━━ WORKING DATA
-- ==== Sys2Proof/Machine/Prepare.lean ====
section
/-! DEFINITION. Preparing a calendar entry: the joint check, shadow loads, lift-line items, answers (R85, R86, R104, R218, R220). -/

namespace Sys2Proof.Machine

/-- The kinds of shadow load that a change calls for, with their resources (R86, Table 3-7). Resources of kind 4: coefficient
set and limiter of output m at m, gains at 0x10000 + m; of kind 5: the output; of kind 6: receive bank, transmit bank, TDM
inputs, TDM outputs, mix halves, directivity table. -/
def loadsOf (c : LocalChange) : List (Nat × Nat) :=
  let i := c.found.i
  if c.found.row.base = Reg.biquadCoeffs.base then
    (match c.found.row.sub with
    | 1 => [(4, i)] | 2 => [(5, i)] | 4 => [(4, 0x10000 + i)] | 5 => [(4, 0x10000 + i)] | 6 => [(4, 0x10000 + i)]
    | 7 => [(4, i)] | 8 => [(4, i)] | 9 => [(4, i)] | _ => [])
  else if c.is Reg.rxBank then [(6, 0x10000 + i)]
  else if c.is Reg.txBank then [(6, 0x20000 + i)]
  else if c.is Reg.tdmInSlots then [(6, 0x30000 + i)]
  else if c.is Reg.tdmOutSlots then [(6, 0x40000 + i)]
  else if c.is Reg.programmeImage then [(6, 0x50000)]
  else if c.found.row.base = Reg.dirPoint.base then [(6, 0x60000 + i)]
  else []

/-- The flow of a load's item (Table 3-7). -/
def loadFlow (kind res : Nat) : Nat := if kind = 6 then 253 else res % 65536 % 256

namespace Dev

/-- Whether this unit coordinates an entry: one that its calendar decides, unless it is a standby (R85, R91). -/
def coordinates (d : Dev) (e : CalEntry) : Bool := e.foreign == e.handed && d.nat Reg.pairState ≠ 5 && d.nat Reg.pairState ≠ 6

/-! ### The joint check (R12, R86, R222, R230, R295, R306, R309, R312) -/

/-- The entries that wait and come into force before an entry, in their order (R88). -/
def waitingBefore (d : Dev) (e : CalEntry) : List CalEntry :=
  ((d.cal.entries.filter fun x => CalEntry.waits x.2 && decide (x.1 ≠ e.slot) &&
    (decide (x.2.date < e.date) || (x.2.date == e.date && decide (x.2.order < e.order)))).foldl
      (fun (m : NMap CalEntry) x => nput m (x.2.date * 2 ^ 100 + x.2.order) x.2) []).map (·.2)

/-- The state as it will stand at an entry's date, as far as a check needs it. -/
def trialAt (d : Dev) (e : CalEntry) : Dev :=
  (d.waitingBefore e ++ [e]).foldl (fun (t : Dev) x => (d.changesHere x).foldl (fun (t : Dev) c => t.setVal c.found.row c.val c.found.i c.found.j) t) d

/-- The egress write set of the programme that will be in force at an entry's date. -/
def egressSetAt (d : Dev) (e : CalEntry) : Nat :=
  let imgs := (d.waitingBefore e ++ [e]).flatMap fun x => (d.changesHere x).filter (·.is Reg.programmeImage)
  match imgs.getLast? with
  | some c => programmeEgress (programmeOf c.val.toBytes)
  | none => programmeEgress d.mix.cur

/-- Whether the output mapping and an egress write set give no slot two writers (R222, check 0x0C of Table 6-12). -/
def mappingOk (d : Dev) (set : Nat) : Bool :=
  let slots := ((List.range d.outs).map fun m => d.nat Reg.outputEgressSlot m).filter (· ≠ 0xFFFF)
  (slots.foldl (fun (m : NMap Unit) s => nput m s ()) []).length == slots.length && slots.all fun s => !set.testBit s

/-- A media port that the transmit flows would overload (R306). -/
def overloaded (d : Dev) : Option Nat :=
  (List.range 4).find? fun p => (if d.nat Reg.linkSpeed p = 10000 then 9200000000 else 23000000000) < d.txLoadOf p

/-- Whether a change touches a receive flow's, or a transmit flow's, settings. -/
def touchesRx (c : LocalChange) : Bool := c.found.row.base == Reg.rxEnable.base && decide (c.found.row.sub < 0x20)

/-- Whether a change touches a transmit flow's settings. -/
def touchesTx (c : LocalChange) : Bool := c.found.row.base == Reg.rxEnable.base && decide (0x40 ≤ c.found.row.sub)

/-- Whether an entry's changes pass in the state in force at its date: each by itself, and all together. -/
def jointCheck (d : Dev) (e : CalEntry) : Bool :=
  let l := d.changesHere e
  let t := d.trialAt e
  let pl := d.placeOf e.unit
  let mapped := l.any fun c => c.is Reg.outputEgressSlot || c.is Reg.programmeImage
  let checked := l.filter fun c => !(c.is Reg.outputEgressSlot || c.found.row.commit != .dated)
  (checked.all fun c => t.checkValue pl c.found c.val == Status.ok) &&
    (!mapped || t.mappingOk (d.egressSetAt e)) &&
    ((elemsOf l touchesRx).all t.rxFlowOk) && ((elemsOf l touchesTx).all t.txFlowOk) &&
    decide (t.rxDual ≤ 128) && decide (t.txDual ≤ 128) && t.writersOk

/-- The transmit load check of an entry, with notice 0x3408 where it fails (R306). -/
def loadCheck (e : CalEntry) (d : Dev) : Bool × Dev :=
  let tx := elemsOf (d.changesHere e) touchesTx
  if tx.isEmpty then (true, d)
  else match (d.trialAt e).overloaded with
    | some p => (false, d.notice 0x3408 (tx.headD 0 * 65536 + p))
    | none => (true, d)

/-! ### Shadows (R86, R191, R219) -/

/-- Whether a load must have its resource's shadow to itself; held gains do not. -/
def exclusive (kind res : Nat) : Bool := !(kind == 4 && decide (0x10000 ≤ res))

/-- Whether the shadow of a resource is free for an entry: no entry of another date has loaded it, and no committed change
still uses it. -/
def shadowFree (d : Dev) (e : CalEntry) (kind res : Nat) : Bool :=
  let held := d.cal.entries.any fun x => CalEntry.waits x.2 && decide (x.2.date ≠ e.date) && x.2.loads.any fun l => l.1 == kind && l.2.1 == res && l.2.2 != 0
  let used := match kind with
    | 5 => decide (d.mscNow < nget 0 d.corr.shadows res)
    | 6 => res == 0x50000 && d.nat Reg.swapStatus == 1
    | _ => false
  !exclusive kind res || !(held || used)

/-- Loads whose shadow has come free are queued; none where a load finds no place (R104). -/
def pushLoads (e : CalEntry) (d : Dev) : Option (CalEntry × Dev) :=
  e.loads.foldl (fun (a : Option (CalEntry × Dev)) l => a.bind fun (x : CalEntry × Dev) =>
    if l.2.2 = 0 && x.2.shadowFree e l.1 l.2.1 then
      (x.2.liftPut? l.1 (loadFlow l.1 l.2.1) (.load e.slot l.1 l.2.1)).map fun (d : Dev) =>
        ({ x.1 with loads := x.1.loads.map fun (y : Nat × Nat × Nat) => if y = l then (l.1, l.2.1, 1) else y }, d)
    else some x) (some (e, d))

/-! ### Answers (R86, R87) -/

/-- An entry's own unit number in its coordinator's tree. -/
def answerOf (d : Dev) (e : CalEntry) (code : Nat) : CalMsg := .answer (e.slot - 0x10000) d.ownUnit code

/-- Whether an entry is a standby's copy of its lead's. -/
def mirrored (e : CalEntry) : Bool := decide (0x20000 ≤ e.slot) && decide (e.slot < 0x40000)

/-- What state an entry that the head has handed to this unit has reached. -/
def tellState (e : CalEntry) (d : Dev) : Dev :=
  if e.foreign && e.handed then d.tellHead (.state (e.slot - 0x10000) d.ownUnit e.state.code 0) else d

/-- Every participant has answered PREPARED: so is the entry (R83). -/
def checkPrepared (e : CalEntry) (d : Dev) : Dev :=
  if e.state = .preparing ∧ e.participants.all (fun u => e.answers.any fun a => a.1 == u) then
    (d.putCal { e with state := .prepared }).tellState { e with state := .prepared }
  else d.putCal e

/-- A participant's answer at the coordinator: any cause refuses the entry (R83, R86). -/
def answered (e : CalEntry) (u code : Nat) (d : Dev) : Dev :=
  if code ≠ 0 then d.refuseEntry e u code
  else d.checkPrepared { e with answers := (e.answers.filter fun a => a.1 ≠ u) ++ [(u, 0)] }

/-- This unit's own answer: to itself, or to the coordinator. A standby that cannot prepare has missed its lead's commit and
is stale (R91, R436). -/
def ownAnswer (e : CalEntry) (code : Nat) (d : Dev) : Dev :=
  if e.foreign == e.handed then d.answered e d.ownUnit code
  else
    let d := if mirrored e then d else d.tellHead (d.answerOf e code)
    if code = 0 then d.putCal { e with state := .prepared }
    else
      let d := (d.releaseEntry e).freeCal e.slot
      if mirrored e then d.goStale else d

/-- An item that the prepare of an entry needs finds no free place: the prepare fails with cause 0x02 (R86, R104). -/
def noPlace (e : CalEntry) (kind : Nat) (d : Dev) : Dev := (d.liftFullNotice kind).ownAnswer e 2

/-- The kind of the loads that an entry still has to queue. -/
def loadKind (e : CalEntry) : Nat := ((e.loads.find? fun l => l.2.2 = 0).map fun l => l.1).getD 1

/-- The work of preparing an entry begins here: checks, items, the place reserved for its commit (R86, R104). -/
def beginPrepare (e : CalEntry) (d : Dev) : Dev :=
  if !(d.power.state == .quiet || d.power.state.runs) then d.ownAnswer e 4
  else if !d.jointCheck e then d.ownAnswer e 1
  else
    let r := d.loadCheck e
    if !r.1 then r.2.ownAnswer e 1
    else
      let d := r.2
      let wants := ((d.changesHere e).flatMap loadsOf).eraseDups
      match d.liftPut? 1 (e.slot % 1024 % 256) (.prepare e.slot) with
      | none => d.noPlace e 1
      | some d =>
        if !d.liftRoom (d.kindLevel 1) then d.noPlace e 1
        else
          let d := { d with lift := { d.lift with reservedItems := d.lift.reservedItems + 1 } }
          let e := { e with state := .preparing, reserved := 1, loads := (1, 0, 1) :: wants.map fun w => (w.1, w.2, 0) }
          match d.pushLoads e with
          | none => d.noPlace e (loadKind e)
          | some x => x.2.putCal x.1

/-- PREPARE_START: at max(close, boundary − CalendarPrepareLead) the coordinator fixes the participants (R85). A standby's copy
is prepared at the same time. -/
def prepareStart (slot : Nat) (d : Dev) : Dev :=
  match d.entryAt slot with
  | none => d
  | some e =>
    if e.state ≠ .staged then d
    else match d.reachMsc (max e.closedAt (e.date - d.nat Reg.calendarPrepareLead)) with
      | none => d
      | some d =>
        if e.foreign && !e.handed then d.beginPrepare e
        else if !d.coordinates e then d
        else
          let parts := (d.entryModules e).filter fun u => d.nat Reg.unitState u = 2
          let e := { e with state := .preparing, participants := parts }
          let d := parts.foldl (fun (d : Dev) u => if u = d.ownUnit then d else
            d.tellUnit u (.prepare e.slot e.gen u e.role.rank e.date e.order (d.changesFor e u))) ((d.putCal e).tellState e)
          if parts.contains d.ownUnit then d.beginPrepare e else d.checkPrepared e

/-- PREPARE_ANSWER: the work of preparing an entry is done here and the unit answers; loads that waited for their shadow
begin (R86, R218). -/
def prepareAnswer (slot : Nat) (d : Dev) : Dev :=
  match d.entryAt slot with
  | none => d
  | some e =>
    if e.state ≠ .preparing ∨ e.loads.isEmpty ∨ (e.foreign == e.handed ∧ e.answers.any fun a => a.1 = d.ownUnit) then d
    else match d.pushLoads e with
      | none => d.noPlace e (loadKind e)
      | some x =>
        if !(x.1.loads.all fun l => l.2.2 == 2) then x.2.putCal x.1
        else if (x.1.loads.any fun l => l.1 == 5) && decide (e.date < e.spectraAt + 2 * x.2.bMax) then x.2.ownAnswer x.1 3
        else x.2.ownAnswer x.1 0

/-- A load or the prepare item of an entry has completed. -/
def loadDone (slot kind res : Nat) (d : Dev) : Dev :=
  match d.entryAt slot with
  | some e => d.putCal { e with spectraAt := if kind = 5 then d.mscNow else e.spectraAt, loads := e.loads.map fun (l : Nat × Nat × Nat) => if l.1 = kind ∧ l.2.1 = res then (kind, res, 2) else l }
  | none => d

/-- PREPARE_DEADLINE: at the boundary minus 32 samples the coordinator decides (R87). -/
def prepareDeadline (slot : Nat) (d : Dev) : Dev :=
  match d.entryAt slot with
  | none => d
  | some e =>
    if !d.coordinates e ∨ e.decided ∨ !(e.state = .preparing ∨ e.state = .prepared) then d
    else match d.reachMsc (e.date - 32) with
      | none => d
      | some d =>
        if e.state = .prepared ∧ d.mscNow ≤ e.date then
          let e := { e with decided := true }
          (d.putCal e).tellOthers e (.decision e.slot true 0)
        else
          let fails := (e.participants.filter fun u => !(e.answers.any fun a => a.1 = u)).map fun u => (u, if u = d.ownUnit then 3 else 5)
          let e := { e with answers := e.answers ++ fails }
          let d := fails.foldl (fun (d : Dev) x => d.notice 0xA402 (x.1 * 65536 + x.2)) d
          (d.tellOthers e (.decision e.slot false 0)).settle e .refused

/-- FIR_FADE_ASSIGN: at tick D − 2 × B_max the ready changes of boundary D take fades (R220). -/
def firAssign (date : Nat) (d : Dev) : Dev :=
  match d.reachMsc (date - 2 * d.bMax) with
  | none => d
  | some d =>
    if d.mscNow ≠ date - 2 * d.bMax || d.timer 0x7A01 == date then d
    else
      let d := d.setTimer 0x7A01 date
      let ready := (d.cal.entries.filter fun x => CalEntry.waits x.2 && x.2.date == date).flatMap fun x =>
        (x.2.loads.filter fun l => l.1 == 5 && l.2.2 == 2).map fun l => l.2.1
      let ready := ((ready.foldl (fun (m : NMap Unit) k => nput m k ()) []).map (·.1)).filter fun m => !d.corr.fades.any fun a => a.output == m && a.date == date
      if ready.isEmpty then d else d.firFadeAssign date ready

end Dev

end Sys2Proof.Machine
end

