-- ==== Sys2Proof/Machine/CmdPath.lean ====
section
/-! DEFINITION. The commands of the data path: sample tick, block boundary, deadlines, position packets and motion. -/

namespace Sys2Proof.Machine

/-- SAMPLE_TICK: One period of the render sample clock: every per-sample stage of the data path completes one step (R13). -/
def execSampleTick (input : TickIn) (s : State) : Host.Outcome State Fault Refusal :=
  s.run fun d => d.leadTaken fun d => d.sampleTick input

/-- BLOCK_BOUNDARY: The count of 32 ticks reaches a block boundary (MSC mod 32 = 0) and the per-block work starts (R13). -/
def execBlockBoundary (patrolBad : Bool) (s : State) : Host.Outcome State Fault Refusal :=
  s.run fun d => (d.blockBoundary patrolBad).settleUnits

/-- GEOMETRY_LATE: A pipe's cycle budget for the block is exhausted and the remaining objects keep their targets and
are marked late (R130). -/
def execGeometryLate (s : State) : Host.Outcome State Fault Refusal :=
  s.run (Dev.whenUp fun d => d.markLate)

/-- RENDER_DEADLINE_MISS: An engine or the reduction tree has not finished block b by the end of tick 32b + 65 (R166). -/
def execRenderDeadlineMiss (rink : Nat) (outputs : List Nat) (wait : Bool) (s : State) : Host.Outcome State Fault Refusal :=
  s.run (Dev.whenUp fun d => if d.pathRuns then d.deadlineMiss d.msc rink outputs wait else d)

/-- CONV_MUTE_END: 64 dates after entry to MUTE the TRACKED channel returns to RUN with a fade-in (R242). -/
def execConvMuteEnd (c : Nat) (s : State) : Host.Outcome State Fault Refusal :=
  s.run (Dev.whenUp fun d => d.convMuteEnd c)

/-- MIX_DUAL_RUN_END: After tick D + X + 65 the old programme's halves are released and SwapStatus becomes 2 (R193). -/
def execMixDualRunEnd (s : State) : Host.Outcome State Fault Refusal :=
  s.run (Dev.whenUp fun d => d.dualRunEnd)

/-- PROGRESS_WATCHDOG_EXPIRY: A function's progress watchdog sees no completed step for 1.5 ms and the function is
wedged (R32). -/
def execProgressWatchdogExpiry (s : State) : Host.Outcome State Fault Refusal :=
  s.run (Dev.whenUp fun d => d.progressExpiry)

/-- POSITION_PACKET: A stream-map position packet is checked and decoded into motion FIFO words (R65). -/
def execPositionPacket (path : PacketPath) (source : Nat) (payload : Octets) (s : State) : Host.Outcome State Fault Refusal :=
  s.run (Dev.whenUp fun d => d.positionPacket path.port path.vlan path.udpPort source payload)

/-- MAP_SILENCE_TIMEOUT: A stream map that accepted no packet for 1 s becomes unseeded (R68). -/
def execMapSilenceTimeout (map : Nat) (s : State) : Host.Outcome State Fault Refusal :=
  s.run (Dev.whenUp fun d => d.mapSilence map)

/-- MOTION_COUNT_FIX: At tick B − 32 the head fixes each FIFO's packet count for boundary B and sends it to every unit
(R98). -/
def execMotionCountFix (boundary : Nat) (s : State) : Host.Outcome State Fault Refusal :=
  s.run (Dev.whenUp fun d => d.motionCountFix boundary)

/-- MOTION_DECODER_APPLY: The motion decoder applies the counted packets for B to the object records once their words
are present (R99). -/
def execMotionDecoderApply (s : State) : Host.Outcome State Fault Refusal :=
  s.run (Dev.whenUp fun d => d.motionApply)

/-- MOTION_STALL: A unit has not received all counted words by the end of tick B + 1, applies none and turns to
UnitState 1 (R99). -/
def execMotionStall (s : State) : Host.Outcome State Fault Refusal :=
  s.run (Dev.whenUp fun d => d.motionStall)

end Sys2Proof.Machine
end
━━━━
■ **YOUR INSTRUCTIONS**: In the listing above, find the line containing "def noPlace (e" and the line containing "def loadKind (e", then repeat those two lines and everything between them exactly.

■ **FINISHED TASK**:
def noPlace (e : CalEntry) (kind : Nat) (d : Dev) : Dev := (d.liftFullNotice kind).ownAnswer e 2

/-- The kind of the loads that an entry still has to queue. -/
def loadKind (e : CalEntry) : Nat := ((e.loads.find? fun l => l.2.2 = 0).map fun l => l.1).getD 1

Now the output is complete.